"Clipper III" (Public Key Infrastructure): May 21, 1996
The Clinton Administration's third attempt at an encryption policy
proposal used a government-sanctioned key certification system
as an incentive to virtually impose key escrow on domestic users.
The draft proposal, "Achieving Privacy, Commerce, Security and Public
Safety in the Global Information Infrastructure" (immediately dubbed "Clipper
III"), sought to establish a "public key infrastructure" for encryption.
Broadly speaking, a public key infrastructure would have enabled users to clearly
identify the people they are communicating with and facilitated key
management, and was widely viewed as an important component of a secure and
trusted communications environment. However, the Clipper III would have
established this infrastructure at a price: All users of the public key
infrastructure would have had to ensure government access to their encryption
keys through an approved key escrow authority.
Privacy and Security Concerns
It made key escrow a precondition for participation in the public key infrastructure.
Other than law enforcement access, there was no reason for the mandatory escrow of private keys in the public key infrastructure. On the contrary, the essential breakthrough of public key cryptography was the ability for users to share public key information and partake fully in
authenticated, secure communications without revealing any private key information to third parties. Data recovery --
the ability to recover encrypted data if a private key is lost -- was the main rationale presented for key escrow.
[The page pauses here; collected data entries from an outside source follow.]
/-! ### TXTICK -/

/-- R171 steps 2 to 7, R172, R223, U6: with the last transfer drained and a message queued, the tick takes a chunk of at
most `N_tx` bytes, stages it at offset 0 and arms it; bytes of TXMEM beyond it keep their contents; if the arm fails,
the chunk is staged and gone from the outbox, nothing is armed, and the answer is `Error`; the transmitter is enabled
in both cases. -/
def Obligations.TransmitTickRefills : Prop :=
  ∀ (s : State) (p : BitVec 8) (P : Port), s.Ready p P → P.Wf → P.outbox.msgs ≠ [] → P.pd.txRem = 0 →
    let n := P.cfg.nTx.toNat
    let q := (P.outbox.takeChunk n).1
    let chunk := (P.outbox.takeChunk n).2.1
    let fails := s.params.pdCanFail && s.pdFail
    let armed := match s.params.txFullChunk with
      | .armLen => chunk.length
      | .drop => chunk.length % n
    1 ≤ chunk.length ∧ chunk.length ≤ n ∧
    ∃ st : Store, (∀ off, st.byte off = if off < chunk.length then chunk.getD off 0 else P.tx.store.byte off) ∧
      exec (.txtick p) s = .next (s.answered p
        { P with outbox := q,
                 tx := { head := BitVec.ofNat 16 (chunk.length % n), tail := 0, store := st },
                 pd := if fails then { P.pd with txEn := true }
                   else { P.pd with txRd := 0, txRem := BitVec.ofNat 16 armed, txEn := true } }
        (.bare (if fails then .error else .ok)))

/-- R173: while a transfer is in flight the tick halts and resumes it and does nothing else. -/
def Obligations.TransmitTickSkipsInFlight : Prop :=
  ∀ (s : State) (p : BitVec 8) (P : Port), s.Ready p P → P.outbox.msgs ≠ [] → P.pd.txRem ≠ 0 →
    exec (.txtick p) s = .next (s.answered p { P with pd := { P.pd with txEn := true } } (.bare .ok))

/-- R171 step 1: with an empty outbox the tick takes no hardware action. -/
def Obligations.TransmitTickEmptyOutbox : Prop :=
  ∀ (s : State) (p : BitVec 8) (P : Port), s.Ready p P → P.outbox.msgs = [] →
    exec (.txtick p) s = .next (s.answered p P (.bare .noPendingMessages))

/-! ### The DMA agents -/

/-- R193: a byte that arrives while RXDMA is enabled goes to `rx_wr`, which advances round RXMEM; no cursor of the ring
moves and no response is given. The model notes the byte (log 18). -/
def Obligations.RxDmaDepositsOneByte : Prop :=
  ∀ (s : State) (x : Nat) (P : Port) (b : Byte) (rest : List Input), s.inputs = .rxByte x b :: rest →
    s.port? x = some P → P.active = true → P.pd.rxRun = true → P.pd.rxWr.toNat < P.cfg.nRx.toNat →
    ∃ (st : Store) (wr : Half), step s = .next ({ s with inputs := rest }.setPort x
        { P with rx := { P.rx with store := st }, pd := { P.pd with rxWr := wr }, lineIn := P.lineIn ++ [b] }) ∧
      (∀ off, st.byte off = if off = P.pd.rxWr.toNat then b else P.rx.store.byte off) ∧
      wr.toNat = (P.pd.rxWr.toNat + 1) % P.cfg.nRx.toNat

/-- R194: a turn of TXDMA while it is enabled sends the byte at `tx_rd`; the counts move by one; nothing else does. -/
def Obligations.TxDmaSendsOneByte : Prop :=
  ∀ (s : State) (x : Nat) (P : Port) (rest : List Input), s.inputs = .txTurn x :: rest → s.port? x = some P →
    P.active = true → P.pd.txEn = true → 0 < P.pd.txRem.toNat → P.pd.txRd.toNat < P.cfg.nTx.toNat →
    step s = .next ({ s with inputs := rest }.setPort x
      { P with lineOut := P.lineOut ++ [P.tx.store.byte P.pd.txRd.toNat],
               pd := { P.pd with txRd := P.pd.txRd + 1, txRem := P.pd.txRem - 1 } })

/-- R193, R194 (the guards), log 4 (THE MODEL'S CHOICE: a turn of an agent that is not enabled, or of a port that does
not exist, is taken from the inputs and does nothing). -/
def Obligations.DisabledAgentDoesNothing : Prop :=
  ∀ (s : State) (x : Nat) (rest : List Input),
    (∀ b, s.inputs = .rxByte x b :: rest → (∀ P, s.port? x = some P → P.active = false ∨ P.pd.rxRun = false) →
      step s = .next { s with inputs := rest }) ∧
    (s.inputs = .txTurn x :: rest →
      (∀ P, s.port? x = some P → P.active = false ∨ P.pd.txEn = false ∨ P.pd.txRem = 0) →
      step s = .next { s with inputs := rest })

/-- R194, R63: `k` turns of TXDMA send the next `k` bytes of the armed transfer in increasing offset. -/
def Obligations.ArmedBytesReachTheLineInOrder : Prop :=
  ∀ (s : State) (p : BitVec 8) (P : Port) (k : Nat) (rest : List Input), s.Ready p P → P.Wf → P.pd.txEn = true →
    k ≤ P.pd.txRem.toNat → s.inputs = List.replicate k (.txTurn p.toNat) ++ rest →
    Core.run core k s = .next ({ s with inputs := rest }.setPort p.toNat
      { P with lineOut := P.lineOut ++ (List.range k).map (fun j => P.tx.store.byte (P.pd.txRd.toNat + j)),
               pd := { P.pd with txRd := P.pd.txRd + BitVec.ofNat 16 k, txRem := P.pd.txRem - BitVec.ofNat 16 k } })

/-- R164: a text sent over a loopback line comes back whole: SEND, a transmit tick, as many turns of TXDMA and RXDMA as
there are bytes, a receive tick, and RECV returns it. When every earlier byte had come back, these inputs are those of a
loopback line (R195), and with nothing more to do the run has ended as R273 defines it. -/
def Obligations.LoopbackRoundTrip : Prop :=
  ∀ (s : State) (p : BitVec 8) (P : Port) (text : List Byte) (wSend wTx wRx wRecv : Word) (f₁ f₂ f₃ f₄ : Bool)
    (rest : List Input),
    s.Ready p P → P.Wf → s.params.pdCanFail = false → s.params.txFullChunk = .armLen → P.pd.rxRun = true →
    P.pd.txRem = 0 → P.rx.tail = P.pd.rxWr → P.inbox.msgs = [] → P.inbox.acc = [] → P.outbox.msgs = [] →
    text ≠ [] → text.length ≤ P.cfg.maxLen.toNat → text.length + P.cfg.delim.length < P.cfg.nRx.toNat →
    text.length + P.cfg.delim.length ≤ P.cfg.nTx.toNat →
    (∀ k < text.length, ¬ P.cfg.delim <+: (text ++ P.cfg.delim).drop k) →
    decode ⟨wSend, text⟩ = .ok (.send p text) → decode ⟨wTx, []⟩ = .ok (.txtick p) →
    decode ⟨wRx, []⟩ = .ok (.rxtick p) → decode ⟨wRecv, []⟩ = .ok (.recv p) →
    s.inputs = .command wSend text f₁ :: .command wTx [] f₂ ::
      ((text ++ P.cfg.delim).flatMap fun b => [Input.txTurn p.toNat, Input.rxByte p.toNat b]) ++
      .command wRx [] f₃ :: .command wRecv [] f₄ :: rest →
    ∃ t P', Core.run core (2 + 2 * (text.length + P.cfg.delim.length) + 2) s = .next t ∧ t.inputs = rest ∧
      t.port? p.toNat = some P' ∧ P'.lineOut = P.lineOut ++ text ++ P.cfg.delim ∧
      P'.lineIn = P.lineIn ++ text ++ P.cfg.delim ∧ P'.inbox.msgs = [] ∧
      t.responses = s.responses ++ [⟨0, []⟩, ⟨0, []⟩, ⟨0, []⟩, ⟨(Reply.bytes text).word, text⟩] ∧
      (P.AllLooped → s.LoopsBack p.toNat (2 + 2 * (text.length + P.cfg.delim.length) + 2) ∧
        (rest = [] → t.Ended .loopback p.toNat))

/-! ### RingBuffer -/

/-- R122. -/
def Obligations.RbPushWritesAndAdvances : Prop :=
  ∀ (s : State) (sel : RingSel) (p : BitVec 8) (b : Byte) (P : Port), s.UnitReady p P →
    (P.ring sel).head.toNat < P.cap sel →
    ∃ r : Ring, exec (.rbPush sel p b) s = .next (s.answered p (P.setRing sel r)
        (.bare (if r.head = (P.ring sel).tail then .bufferFull else .ok))) ∧
      (∀ off, r.store.byte off = if off = (P.ring sel).head.toNat then b else (P.ring sel).store.byte off) ∧
      r.head.toNat = ((P.ring sel).head.toNat + 1) % P.cap sel ∧ r.tail = (P.ring sel).tail

/-- R123. -/
def Obligations.RbPopReadsAndAdvances : Prop :=
  ∀ (s : State) (sel : RingSel) (p : BitVec 8) (P : Port), s.UnitReady p P → (P.ring sel).tail.toNat < P.cap sel →
    ((P.ring sel).head = (P.ring sel).tail → exec (.rbPop sel p) s = .next (s.answered p P (.bare .bufferEmpty))) ∧
    ((P.ring sel).head ≠ (P.ring sel).tail →
      ∃ tl : Half, tl.toNat = ((P.ring sel).tail.toNat + 1) % P.cap sel ∧
        exec (.rbPop sel p) s = .next (s.answered p (P.setRing sel { P.ring sel with tail := tl })
          ⟨.ok, false, ((P.ring sel).store.byte (P.ring sel).tail.toNat).setWidth 16, []⟩))

/-- R124, with the Euclidean remainder for every integer index of an internal call. -/
def Obligations.RbSetheadNormalizes : Prop :=
  (∀ (s : State) (sel : RingSel) (p : BitVec 8) (index : Half) (P : Port), s.UnitReady p P → 0 < P.cap sel →
    ∃ h : Half, h.toNat = index.toNat % P.cap sel ∧
      exec (.rbSethead sel p index) s = .next (s.answered p (P.setRing sel { P.ring sel with head := h }) (.bare .ok))) ∧
  (∀ (n : Nat) (r : Ring) (i : Int), 0 < n → n ≤ 65535 → ((r.setHead n i).head.toNat : Int) = i % (n : Int) ∧
    (r.setHead n i).tail = r.tail ∧ (r.setHead n i).store = r.store)

/-- R125. -/
def Obligations.RbPushchunkStagesAtOffsetZero : Prop :=
  ∀ (s : State) (sel : RingSel) (p : BitVec 8) (text : List Byte) (P : Port), s.UnitReady p P → 0 < P.cap sel →
    (P.cap sel < text.length → exec (.rbPushchunk sel p text) s = .next (s.answered p P (.bare .bufferFull))) ∧
    (text.length ≤ P.cap sel →
      ∃ r : Ring, exec (.rbPushchunk sel p text) s = .next (s.answered p (P.setRing sel r) (.bare .ok)) ∧
        (∀ off, r.store.byte off = if off < text.length then text.getD off 0 else (P.ring sel).store.byte off) ∧
        r.head.toNat = text.length % P.cap sel ∧ r.tail = (P.ring sel).tail)

/-- R126, in the closed form its corner cases give. -/
def Obligations.RbDrainAnswersContents : Prop :=
  ∀ (s : State) (sel : RingSel) (p : BitVec 8) (P : Port), s.UnitReady p P →
    (P.ring sel).head.toNat < P.cap sel → (P.ring sel).tail.toNat < P.cap sel →
    let r := P.ring sel
    let len := (((r.head.toNat : Int) - r.tail.toNat) % (P.cap sel : Int)).toNat
    let out := (List.range len).map fun k => r.store.byte ((r.tail.toNat + k) % P.cap sel)
    len ≤ P.cap sel - 1 ∧
    exec (.rbDrain sel p) s = .next (s.answered p (P.setRing sel { r with tail := r.head })
      ⟨.ok, false, BitVec.ofNat 16 len, out⟩)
However,
data recovery could be done independently of the public key infrastructure if desired, and in a more secure manner.
It was not voluntary. Though participation was theoretically "voluntary," under Clipper III users would have had no choice but to
escrow their keys or forego participation in the Information Age economy. The proposal itself called the key
infrastructure a "basic and entirely essential foundation." To participate, users would need to escrow their keys; if they
chose not to participate in the KMI, users would be unable to obtain the essential certifications that the Administration
foresees as being the standard for secure electronic communications and commerce.
It targeted domestic users. While export controls have ostensibly been aimed at controlling the use of encryption by
foreign users, the Clipper III proposal was clearly aimed at domestic users of encryption.
It left international key exchange problems unresolved. Without a system of international agreements,
interoperability was at risk. The same encryption and/or authentication scheme exportable to Germany or France might not have been
be exportable to India or China in the absence of appropriate bilateral agreements. Bilateral agreements raised their own
issues: under what standards will keys be released to foreign governments, especially those with no tradition of Fourth
Amendment search and seizure protection?
It contained no key escrow privacy provisions. The Administration proposal only tangentially addressed the privacy
problems posed by key escrow systems. As others have already noted in the encryption policy debate, any key escrow
system (even if voluntary) raised issues regarding the need for: liability rules for unauthorized key disclosures by
escrow agents; standards for law enforcement access; auditing requirements for escrow agents; and guidelines for
decryption information access. Clipper III contained no such standards or guidelines.
It compromised network security by encouraging storage of private key information. Clipper III required the accumulation of private keys or other decryption information in dangerous and vulnerable points-of-failure -- the escrow agents. At the same time as it sought to design a secure infrastructure, the proposal built enormous new vulnerabilities into the system.